● **WHAT TO DO**
Below are lines of data, and only some are wanted. Please repeat exactly those from the line that has "s.segments := (rfl)" through the line that has "s.ctxs := (rfl)".
Content starts
/-! ### `bump` -/

@[simp] theorem bump_part : (s.bump).part = s.part := (rfl)
@[simp] theorem bump_regs : (s.bump).regs = s.regs := (rfl)
@[simp] theorem bump_doms : (s.bump).doms = s.doms := (rfl)
@[simp] theorem bump_time : (s.bump).time = s.time := (rfl)
@[simp] theorem bump_sessions : (s.bump).sessions = s.sessions := (rfl)
@[simp] theorem bump_clauses : (s.bump).clauses = s.clauses := (rfl)
@[simp] theorem bump_lastClause : (s.bump).lastClause = s.lastClause := (rfl)
@[simp] theorem bump_canIn : (s.bump).canIn = s.canIn := (rfl)
@[simp] theorem bump_forwarded : (s.bump).forwarded = s.forwarded := (rfl)
@[simp] theorem bump_held : (s.bump).held = s.held := (rfl)
@[simp] theorem bump_queues : (s.bump).queues = s.queues := (rfl)
@[simp] theorem bump_dram : (s.bump).dram = s.dram := (rfl)
@[simp] theorem bump_links : (s.bump).links = s.links := (rfl)
@[simp] theorem bump_chans : (s.bump).chans = s.chans := (rfl)
@[simp] theorem bump_quads : (s.bump).quads = s.quads := (rfl)
@[simp] theorem bump_dieRefs : (s.bump).dieRefs = s.dieRefs := (rfl)
@[simp] theorem bump_spares : (s.bump).spares = s.spares := (rfl)
@[simp] theorem bump_paths : (s.bump).paths = s.paths := (rfl)
@[simp] theorem bump_lehr : (s.bump).lehr = s.lehr := (rfl)
@[simp] theorem bump_caps : (s.bump).caps = s.caps := (rfl)
@[simp] theorem bump_segments : (s.bump).segments = s.segments := (rfl)
@[simp] theorem bump_matrix : (s.bump).matrix = s.matrix := (rfl)
@[simp] theorem bump_ctxs : (s.bump).ctxs = s.ctxs := (rfl)
@[simp] theorem bump_jobs : (s.bump).jobs = s.jobs := (rfl)
@[simp] theorem bump_lanes : (s.bump).lanes = s.lanes := (rfl)
@[simp] theorem bump_mode : (s.bump).mode = s.mode := (rfl)
@[simp] theorem bump_mram : (s.bump).mram = s.mram := (rfl)
@[simp] theorem bump_cores : (s.bump).cores = s.cores := (rfl)
@[simp] theorem bump_amp : (s.bump).amp = s.amp := (rfl)
@[simp] theorem bump_poisoned : (s.bump).poisoned = s.poisoned := (rfl)
@[simp] theorem bump_out : (s.bump).out = s.out := (rfl)
@[simp] theorem bump_pending : (s.bump).pending = s.pending := (rfl)
@[simp] theorem bump_session_read (k : Nat) : (s.bump).session k = s.session k := (rfl)
@[simp] theorem bump_clause_read (k : Nat) : (s.bump).clause k = s.clause k := (rfl)
@[simp] theorem bump_source_read (k : Nat) : (s.bump).source k = s.source k := (rfl)
@[simp] theorem bump_linkTime_read (k : Nat) : (s.bump).linkTime k = s.linkTime k := (rfl)
@[simp] theorem bump_ptp_read (k : Nat) : (s.bump).ptp k = s.ptp k := (rfl)
@[simp] theorem bump_queue_read (k : Nat) : (s.bump).queue k = s.queue k := (rfl)
@[simp] theorem bump_dramCh_read (k : Nat) : (s.bump).dramCh k = s.dramCh k := (rfl)
@[simp] theorem bump_link_read (k : Nat) : (s.bump).link k = s.link k := (rfl)
@[simp] theorem bump_chan_read (k : Nat) : (s.bump).chan k = s.chan k := (rfl)
@[simp] theorem bump_quad_read (k : Nat) : (s.bump).quad k = s.quad k := (rfl)
@[simp] theorem bump_dieRef_read (k : Nat) : (s.bump).dieRef k = s.dieRef k := (rfl)
@[simp] theorem bump_spare_read (k : Nat) : (s.bump).spare k = s.spare k := (rfl)
@[simp] theorem bump_path_read (k : Nat) : (s.bump).path k = s.path k := (rfl)
@[simp] theorem bump_cap_read (k : Nat) : (s.bump).cap k = s.cap k := (rfl)
@[simp] theorem bump_ctx_read (k : Nat) : (s.bump).ctx k = s.ctx k := (rfl)
@[simp] theorem bump_job_read (k : Nat) : (s.bump).job k = s.job k := (rfl)
@[simp] theorem bump_lane_read (k : Nat) : (s.bump).lane k = s.lane k := (rfl)
@[simp] theorem bump_bundle_read (k : Nat) : (s.bump).bundle k = s.bundle k := (rfl)
@[simp] theorem bump_rd (k : Reg) : (s.bump).rd k = s.rd k := (rfl)
@[simp] theorem bump_rdDom (k : Reg) : (s.bump).rdDom k = s.rdDom k := (rfl)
Content ends
● **WRITTEN ANSWER**
@[simp] theorem bump_segments : (s.bump).segments = s.segments := (rfl)
@[simp] theorem bump_matrix : (s.bump).matrix = s.matrix := (rfl)
@[simp] theorem bump_ctxs : (s.bump).ctxs = s.ctxs := (rfl)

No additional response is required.